*What to produce*
Exactly how many lines of the data below include the string "same"? State the number and nothing more.
====== Record excerpts
-- ==== Sys2Proof/Laws/Fixed.lean ====
section
/-! SUPPORT. One lemma for each shared operation: the fixed part of the state (`State.fixed`) is as it was. -/

namespace Sys2Proof.Machine

variable (s : State)

theorem fixed_modEntry (i : BitVec 8) (f : Entry → Entry) (h : ∀ e, (f e).view = e.view) :
    (s.modEntry i f).fixed = s.fixed := by
  have : (s.modEntry i f).table.entries.map Entry.view = s.table.entries.map Entry.view := by
    simp only [State.modEntry, Vector.map_set, h]
    apply Vector.ext
    intro j hj
    by_cases e : i.toNat = j
    · subst e; simp [State.entry]
    · simp [e]
  simp only [State.fixed, this]
  rfl

@[simp] theorem fixed_raise (i : BitVec 8) (t : Nat) : (s.raise i t).fixed = s.fixed :=
  fixed_modEntry s i _ fun _ => rfl

@[simp] theorem fixed_lower (i : BitVec 8) : (s.lower i).fixed = s.fixed := fixed_modEntry s i _ fun _ => rfl

theorem fixed_setFmi (f : MemoryInterface) (hm : f.mem = s.fmi.mem) (hs : f.seed = s.fmi.seed) :
    (s.setFmi f).fixed = s.fixed := by
  simp only [State.fixed, State.setFmi, hm, hs]

@[simp] theorem fixed_modLink (n : LinkId) (f : Link → Link) : (s.modLink n f).fixed = s.fixed := rfl
@[simp] theorem fixed_modLane (n : LinkId) (f : Lane → Lane) : (s.modLane n f).fixed = s.fixed := rfl
@[simp] theorem fixed_modFaults (n : LinkId) (f : LinkFaults → LinkFaults) : (s.modFaults n f).fixed = s.fixed := rfl
@[simp] theorem fixed_modQueue (i : BitVec 8) (f : List Client → List Client) : (s.modQueue i f).fixed = s.fixed := rfl
@[simp] theorem fixed_modPart (i : BitVec 8) (f : Option ChangePart → Option ChangePart) :
    (s.modPart i f).fixed = s.fixed := rfl
@[simp] theorem fixed_served (r : Requester) : (s.served r).fixed = s.fixed := rfl
@[simp] theorem fixed_setStage (st : Stage) : (s.setStage st).fixed = s.fixed := rfl
@[simp] theorem fixed_modJob (f : FillJob → FillJob) : (s.modJob f).fixed = s.fixed := rfl
@[simp] theorem fixed_setFillState (st : FillState) : (s.setFillState st).fixed = s.fixed := rfl
@[simp] theorem fixed_decided (n : LinkId) : (s.decided n).fixed = s.fixed := rfl
@[simp] theorem fixed_takeRequest (n : LinkId) (p : Option Progress) : (s.takeRequest n p).fixed = s.fixed := rfl
@[simp] theorem fixed_withFill (f : FillEngine) : ({ s with fill := f } : State).fixed = s.fixed := rfl
@[simp] theorem fixed_withDraws (d : Nat) : ({ s with draws := d } : State).fixed = s.fixed := rfl
@[simp] theorem fixed_setDraws (d : Nat) : (s.setDraws d).fixed = s.fixed := rfl
@[simp] theorem fixed_setLine (l : List LineEntry) : (s.setLine l).fixed = s.fixed := rfl
@[simp] theorem fixed_withdrawLine (n : LinkId) : (s.withdrawLine n).fixed = s.fixed := rfl
@[simp] theorem fixed_popLine : s.popLine.fixed = s.fixed := rfl
@[simp] theorem fixed_setRecords (q : List FaultRecord) : (s.setRecords q).fixed = s.fixed := rfl
@[simp] theorem fixed_rowDone : s.rowDone.fixed = s.fixed := rfl

@[simp] theorem fixed_setClaim (c : Client) (k : Fin 16) (v : Option Claim) : (s.setClaim c k v).fixed = s.fixed := by
  cases c with
  | fill => simp only [State.setClaim]; split <;> rfl
  | link n => rfl

@[simp] theorem fixed_modClaim (c : Client) (k : Fin 16) (f : Claim → Claim) : (s.modClaim c k f).fixed = s.fixed := by
  unfold State.modClaim; split <;> simp

@[simp] theorem fixed_raiseOutstanding (c : Client) (k : Fin 16) (t : Nat) :
    (s.raiseOutstanding c k t).fixed = s.fixed := by simp [State.raiseOutstanding]

@[simp] theorem fixed_lowerOutstanding (c : Client) (k : Fin 16) : (s.lowerOutstanding c k).fixed = s.fixed := by
  simp [State.lowerOutstanding]

@[simp] theorem fixed_markBand (i : BitVec 8) (w : Bool) (b : Nat) : (s.markBand i w b).fixed = s.fixed := by
  unfold State.markBand; split <;> simp

@[simp] theorem fixed_countClaim (p : Client × Fin 16) : (s.countClaim p).fixed = s.fixed := by
  simp [State.countClaim]

/-! ## Completions -/

@[simp] theorem fixed_post (v : Verdict) (ws : List Word) : (s.post v ws).fixed = s.fixed := by
  unfold State.post; split <;> rfl

@[simp] theorem fixed_toBackground (h : Handle) : (s.toBackground h).fixed = s.fixed := by
  unfold State.toBackground; split <;> rfl

@[simp] theorem fixed_postBackground (p : Background → Bool) (v : Verdict) (ws : List Word) :
    (s.postBackground p v ws).fixed = s.fixed := by
  unfold State.postBackground; split <;> rfl

@[simp] theorem fixed_takeNext : s.takeNext.fixed = s.fixed := by
  unfold State.takeNext; split
  · split <;> rfl
  · rfl

/-! ## Teardown starts and messages -/

@[simp] theorem fixed_abandonRetry (n : LinkId) : (s.abandonRetry n).fixed = s.fixed := by
  unfold State.abandonRetry; split
  · split <;> simp
  · rfl

@[simp] theorem fixed_beginTeardown (n : LinkId) (c : Cause) : (s.beginTeardown n c).fixed = s.fixed := by
  simp [State.beginTeardown]

@[simp] theorem fixed_takeCause (n : LinkId) (c : Cause) : (s.takeCause n c).fixed = s.fixed := by
  unfold State.takeCause; split <;> simp

@[simp] theorem fixed_handOver (n : LinkId) (m : Message) : (s.handOver n m).fixed = s.fixed := by
  simp only [State.handOver]; split
  · split <;> simp
  · rfl

@[simp] theorem fixed_handOverAccess (n : LinkId) (m : Message) : (s.handOverAccess n m).fixed = s.fixed := by
  simp only [State.handOverAccess]; split <;> simp

@[simp] theorem fixed_respond (n : LinkId) (tag : Byte) (ss : BitVec 8) (b : Body) :
    (s.respond n tag ss b).fixed = s.fixed := by
  simp [State.respond]

@[simp] theorem fixed_examineDrain (i : BitVec 8) : (s.examineDrain i).fixed = s.fixed := by
  unfold State.examineDrain; split
  · split <;> rfl
  · rfl

/-! ## Claims -/

@[simp] theorem fixed_fillEnd (v : Verdict) : (s.fillEnd v).fixed = s.fixed := by
  unfold State.fillEnd; split
  · rfl
  · simp only []; split <;> simp

@[simp] theorem fixed_fillDrained (k : ReleaseKind) : (s.fillDrained k).fixed = s.fixed := by
  unfold State.fillDrained; split <;> simp

@[simp] theorem fixed_fillGranted : s.fillGranted.fixed = s.fixed := by
  unfold State.fillGranted; split <;> simp

@[simp] theorem fixed_grant (i : BitVec 8) (c : Client) (k : Fin 16) (cl : Claim) :
    (s.grant i c k cl).fixed = s.fixed := by
  cases c <;> simp [State.grant]

@[simp] theorem fixed_serveFrom (i : BitVec 8) (q : List Client) : (s.serveFrom i q).fixed = s.fixed := by
  induction q generalizing s with
  | nil => rfl
  | cons c rest ih =>
    simp only [State.serveFrom]
    split
    · rfl
    · split
      · rw [ih]; simp
      · rfl

@[simp] theorem fixed_serve (i : BitVec 8) : (s.serve i).fixed = s.fixed := by simp [State.serve]

@[simp] theorem fixed_settleChanges (cl : Claim) (k : ReleaseKind) : (s.settleChanges cl k).fixed = s.fixed := by
  unfold State.settleChanges; split
  · simp
  · split <;> simp

@[simp] theorem fixed_reportDrain (c : Client) (k : Fin 16) (cl : Claim) (kind : ReleaseKind) :
    (s.reportDrain c k cl kind).fixed = s.fixed := by
  cases c with
  | fill => simp [State.reportDrain]
  | link n => cases kind <;> simp [State.reportDrain]

@[simp] theorem fixed_finishDrain (c : Client) (k : Fin 16) : (s.finishDrain c k).fixed = s.fixed := by
  unfold State.finishDrain; split
  · rfl
  · split <;> simp

@[simp] theorem fixed_afterLoss (i : BitVec 8) : (s.afterLoss i).fixed = s.fixed := by simp [State.afterLoss]

@[simp] theorem fixed_reportFill (c : Client) (kind : ReleaseKind) : (s.reportFill c kind).fixed = s.fixed := by
  cases c <;> simp [State.reportFill]

@[simp] theorem fixed_drainIfDone (c : Client) (k : Fin 16) : (s.drainIfDone c k).fixed = s.fixed := by
  unfold State.drainIfDone; split
  · rfl
  · split
    · split <;> simp
    · rfl

@[simp] theorem fixed_releaseClaim (c : Client) (k : Fin 16) (kind : ReleaseKind) (tag : Byte) :
    (s.releaseClaim c k kind tag).fixed = s.fixed := by simp [State.releaseClaim]

@[simp] theorem fixed_dropWaiting (c : Client) (k : Fin 16) (i : BitVec 8) :
    (s.dropWaiting c k i).fixed = s.fixed := by simp [State.dropWaiting]

@[simp] theorem fixed_revokeWaiting (i : BitVec 8) (r : Reason) (sel : Client → Claim → Bool) (c : Client) :
    (s.revokeWaiting i r sel c).fixed = s.fixed := by
  unfold State.revokeWaiting; split
  · rfl
  · split
    · cases c <;> simp
    · rfl

@[simp] theorem fixed_revokeHeld (i : BitVec 8) (r : Reason) (sel : Client → Claim → Bool) (c : Client) :
    (s.revokeHeld i r sel c).fixed = s.fixed := by
  unfold State.revokeHeld; split
  · rfl
  · split
    · simp only []; split <;> simp
    · rfl

/-- An operation that keeps the fixed part keeps it when folded over a list. -/
theorem fixed_foldl {α : Type} (op : State → α → State) (h : ∀ s a, (op s a).fixed = s.fixed) (l : List α) :
    (l.foldl op s).fixed = s.fixed := by
  induction l generalizing s with
  | nil => rfl
  | cons a rest ih => rw [List.foldl_cons, ih, h]

@[simp] theorem fixed_revoke (i : BitVec 8) (r : Reason) (sel : Client → Claim → Bool) :
    (s.revoke i r sel).fixed = s.fixed := by
  have h : (s.revoke i r sel).fixed = ((allClients.foldl (State.revokeHeld i r sel)
      (allClients.foldl (State.revokeWaiting i r sel) s)).afterLoss i).fixed := by
    unfold State.revoke; dsimp only; split <;> simp
  rw [h, fixed_afterLoss]
  rw [fixed_foldl _ _ (fun s c => fixed_revokeHeld s i r sel c),
    fixed_foldl _ _ (fun s c => fixed_revokeWaiting s i r sel c)]

@[simp] theorem fixed_expire (p : Client × Fin 16) : (s.expire p).fixed = s.fixed := by
  unfold State.expire; split
  · rfl
  · split
    · simp only []; split <;> simp
    · rfl

@[simp] theorem fixed_timeOut (p : Client × Fin 16) : (s.timeOut p).fixed = s.fixed := by
  unfold State.timeOut; split
  · rfl
  · split
    · simp only []; split <;> simp
    · rfl

@[simp] theorem fixed_warn (w : Nat) (p : Client × Fin 16) : (s.warn w p).fixed = s.fixed := by
  unfold State.warn; split
  · rfl
  · split
    · simp only []; split <;> simp
    · rfl

@[simp] theorem fixed_leaseTick : s.leaseTick.fixed = s.fixed := by
  simp only [State.leaseTick]
  rw [fixed_foldl _ _ (fun s i => fixed_examineDrain s i), fixed_foldl _ _ (fun s i => fixed_serve s i),
    fixed_foldl _ _ (fun s p => fixed_warn s _ p), fixed_foldl _ _ (fun s p => fixed_timeOut s p),
    fixed_foldl _ _ (fun s p => fixed_expire s p), fixed_foldl _ _ (fun s p => fixed_countClaim s p)]

@[simp] theorem fixed_removeClaim (n : LinkId) (k : Fin 16) : (s.removeClaim n k).fixed = s.fixed := by
  unfold State.removeClaim; split
  · rfl
  · simp only []; split
    · simp
    · split <;> simp

@[simp] theorem fixed_removeClaims (n : LinkId) : (s.removeClaims n).fixed = s.fixed := by
  simp only [State.removeClaims]
  rw [fixed_foldl _ _ (fun s i => fixed_examineDrain s i), fixed_foldl _ _ (fun s i => fixed_serve s i),
    fixed_foldl _ _ (fun s k => fixed_removeClaim s n k)]

/-! ## The Access Path -/

@[simp] theorem fixed_releaseFrom (n : LinkId) (l : List Response) : (s.releaseFrom n l).fixed = s.fixed := by
  induction l generalizing s with
  | nil => rfl
  | cons r rest ih =>
    cases r with
    | inFlight b w ps => rfl
    | ready t ss b => simp only [State.releaseFrom]; rw [ih]; simp

@[simp] theorem fixed_releaseResponses (n : LinkId) : (s.releaseResponses n).fixed = s.fixed := by
  simp [State.releaseResponses]

@[simp] theorem mem_issue (f : MemoryInterface) (o : Owner) (a len : Nat) (op : TxnOp) :
    (f.issue o a len op).mem = f.mem := rfl

@[simp] theorem seed_issue (f : MemoryInterface) (o : Owner) (a len : Nat) (op : TxnOp) :
    (f.issue o a len op).seed = f.seed := rfl

@[simp] theorem mem_issueParts (o : Owner) (dir : Mode) (parts : List (Nat × Nat)) (data : List Byte)
    (f : MemoryInterface) : (issueParts o dir parts data f).2.mem = f.mem := by
  induction parts generalizing data f with
  | nil => rfl
  | cons p rest ih => simp [issueParts, ih]

@[simp] theorem seed_issueParts (o : Owner) (dir : Mode) (parts : List (Nat × Nat)) (data : List Byte)
    (f : MemoryInterface) : (issueParts o dir parts data f).2.seed = f.seed := by
  induction parts generalizing data f with
  | nil => rfl
  | cons p rest ih => simp [issueParts, ih]

@[simp] theorem fixed_accept (n : LinkId) (b : Burst) (c : Copy) (k : Fin 16) :
    (s.accept n b c k).fixed = s.fixed := by
  simp [State.accept, fixed_setFmi]

@[simp] theorem fixed_sendResumed (n : LinkId) (tag : Byte) (a : ResolveAction) (k : Nat) :
    (s.sendResumed n tag a k).fixed = s.fixed := by simp [State.sendResumed]

@[simp] theorem fixed_retryAccepted (n : LinkId) (b : Burst) : (s.retryAccepted n b).fixed = s.fixed := by
  simp only [State.retryAccepted]; split
  · split <;> simp
  · rfl

@[simp] theorem fixed_retryRefaulted (n : LinkId) (k : LinkCode) (w : Nat) :
    (s.retryRefaulted n k w).fixed = s.fixed := by
  unfold State.retryRefaulted; split <;> simp

@[simp] theorem fixed_faultAnswered (n : LinkId) (k : LinkCode) (b : Burst) :
    (s.faultAnswered n k b).fixed = s.fixed := by
  simp only [State.faultAnswered]; split <;> simp

@[simp] theorem fixed_faultHeld (n : LinkId) (k : LinkCode) (b : Burst) : (s.faultHeld n k b).fixed = s.fixed := by
  simp [State.faultHeld]

@[simp] theorem fixed_faultBurst (n : LinkId) (k : LinkCode) (b : Burst) : (s.faultBurst n k b).fixed = s.fixed := by
  unfold State.faultBurst; split <;> simp

@[simp] theorem fixed_judgeAgainst (n : LinkId) (b : Burst) (c : Copy) : (s.judgeAgainst n b c).fixed = s.fixed := by
  unfold State.judgeAgainst; split <;> simp

@[simp] theorem fixed_judgeHead (n : LinkId) : (s.judgeHead n).fixed = s.fixed := by
  unfold State.judgeHead; split
  · rfl
  · split
    · simp
    · split <;> simp

@[simp] theorem fixed_refill (n : LinkId) (d : Mode) (h : Handle) : (s.refill n d h).fixed = s.fixed := by
  simp [State.refill]

@[simp] theorem fixed_reloadForJudging (n : LinkId) (x : Extent) : (s.reloadForJudging n x).fixed = s.fixed := by
  unfold State.reloadForJudging; split
  · rfl
  · split
    · rfl
    · split
      · cases x <;> simp
      · simp

@[simp] theorem fixed_surfaceDone (i : BitVec 8) : (s.surfaceDone i).fixed = s.fixed := by
  simp only [State.surfaceDone]; split <;> simp

@[simp] theorem fixed_claimDone (c : Client) (h : Handle) : (s.claimDone c h).fixed = s.fixed := by
  unfold State.claimDone; split <;> simp

/-! ## The Fill Engine -/

@[simp] theorem fixed_issueBurst (j : FillJob) : (s.issueBurst j).fixed = s.fixed := by
  simp only [State.issueBurst]
  split <;> simp [fixed_setFmi]

@[simp] theorem fixed_fillRelease (j : FillJob) : (s.fillRelease j).fixed = s.fixed := by simp [State.fillRelease]

@[simp] theorem fixed_issueBursts (k : Nat) : (s.issueBursts k).fixed = s.fixed := by
  induction k generalizing s with
  | zero => rfl
  | succ k ih =>
    simp only [State.issueBursts]
    split
    · rfl
    · split
      · rfl
      · split
        · simp
        · split
          · simp
          · split
            · simp
            · rw [ih]; simp

@[simp] theorem fixed_fillRun : s.fillRun.fixed = s.fixed := by
  unfold State.fillRun; split <;> simp

@[simp] theorem fixed_fillWithdraw : s.fillWithdraw.fixed = s.fixed := by
  simp only [State.fillWithdraw]; split
  · simp
  · split <;> simp

/-! ## What follows at the same event -/

@[simp] theorem fixed_removeRecord (n : LinkId) : (s.removeRecord n).fixed = s.fixed := rfl

@[simp] theorem fixed_finishTeardown (n : LinkId) : (s.finishTeardown n).fixed = s.fixed := by
  simp [State.finishTeardown]

@[simp] theorem fixed_finishTeardowns (k : Nat) : (s.finishTeardowns k).fixed = s.fixed := by
  induction k generalizing s with
  | zero => rfl
  | succ k ih =>
    simp only [State.finishTeardowns]; split
    · rfl
    · rw [ih]; simp

/-- What follows at the same event never changes the fixed part. -/
@[simp] theorem fixed_settle : s.settle.fixed = s.fixed := by simp [State.settle]

end Sys2Proof.Machine
end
============
*Answer box*
2